Brigjen TNI Purnomosidi menambahkan, pembangunan infrastruktur serupa akan terus berlanjut. Berdasarkan pendataan Kodam XII/Tanjungpura, terdapat 39 jembatan gantung yang direncanakan menjadi program pembangunan pada tahun-tahun mendatang.
Sementara itu, Komandan Satgas Pamtas RI–Malaysia Yon Arhanud 1 Kostrad, Letnan Kolonel Arhanud Andi Qomarudin, mengatakan bahwa selain menjalankan tugas pengamanan wilayah perbatasan, pihaknya juga melaksanakan operasi teritorial untuk meningkatkan kesejahteraan masyarakat.
“Sejak kami hadir di wilayah perbatasan, kami berupaya berkontribusi melalui pembangunan jembatan, renovasi sekolah, pemasangan Starlink untuk menunjang pendidikan, serta penyediaan solar cell dan penerangan jalan,” ujarnya.
Ia menuturkan, Satgas Pamtas juga rutin melaksanakan kegiatan bakti sosial, pelayanan kesehatan, hingga membantu evakuasi warga yang mengalami kesulitan akses layanan medis.
Menurutnya, pembangunan Jembatan Gantung Sekayam sempat diragukan oleh sebagian masyarakat karena tantangan geografis dan cuaca ekstrem.
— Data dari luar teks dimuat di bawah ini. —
-- ==== Sys2Proof/Machine/Build.lean ====
section
/-! DEFINITION. What a build checks of its parameters (00_scope.md R9, 42_signal_driver.md R94), and where the default
cycle counts come from (42_signal_driver.md R93). -/

namespace Sys2Proof

/-- The channels of the four wire slots, in slot order. -/
def ChannelOrder.toList (o : ChannelOrder) : List Channel := [o.slot0, o.slot1, o.slot2, o.slot3]

/-- The longest phase, which `sd_cnt` must be able to hold less one (42_signal_driver.md R94 item 3). -/
def Config.maxPhase (c : Config) : Nat := max (max (max c.t0h c.t0l) (max c.t1h c.t1l)) c.tres

/-- The legal values of 00_scope.md R9 with 42_signal_driver.md R94 items 1 to 3; `ORDER` is a permutation, which four
slots are when no channel stands in two. -/
def Config.legal (c : Config) : Bool :=
  decide (1 ≤ c.n ∧ c.n ≤ 65535) &&
  decide (1 ≤ c.uptimeW ∧ c.uptimeW ≤ 32) &&
  decide (0 < c.fClk ∧ 1 ≤ c.tickCyc) &&
  decide (1 ≤ c.t0h ∧ 1 ≤ c.t0l ∧ 1 ≤ c.t1h ∧ 1 ≤ c.t1l ∧ 1 ≤ c.tres) &&
  decide (c.t0h < c.t1h) &&
  decide c.order.toList.Nodup &&
  decide (c.maxPhase - 1 < 2 ^ c.cntW)

/-- `round(t · F_CLK)` for a time `t` in nanoseconds (42_signal_driver.md R93), a half rounded up (log 18). -/
def Config.cyclesOf (c : Config) (ns : Nat) : Nat := (2 * ns * c.fClk + 1000000000) / 2000000000

end Sys2Proof
end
Proses pembangunan yang seharusnya dapat diselesaikan dalam waktu 21 hari kerap terhambat hujan deras serta sulitnya distribusi material menuju lokasi.
“Namun berkat dukungan pemerintah, kerja sama dengan Vertical Rescue Indonesia, serta semangat gotong royong masyarakat, pembangunan jembatan ini akhirnya dapat diselesaikan dengan baik,” kata Letnan Kolonel Arhanud Andi Qomarudin.
Dengan diresmikannya Jembatan Gantung Sekayam, masyarakat Dusun Mangkau kini memiliki akses yang lebih aman dan layak, sekaligus membuka harapan baru bagi peningkatan kualitas pendidikan dan perekonomian di wilayah perbatasan negara.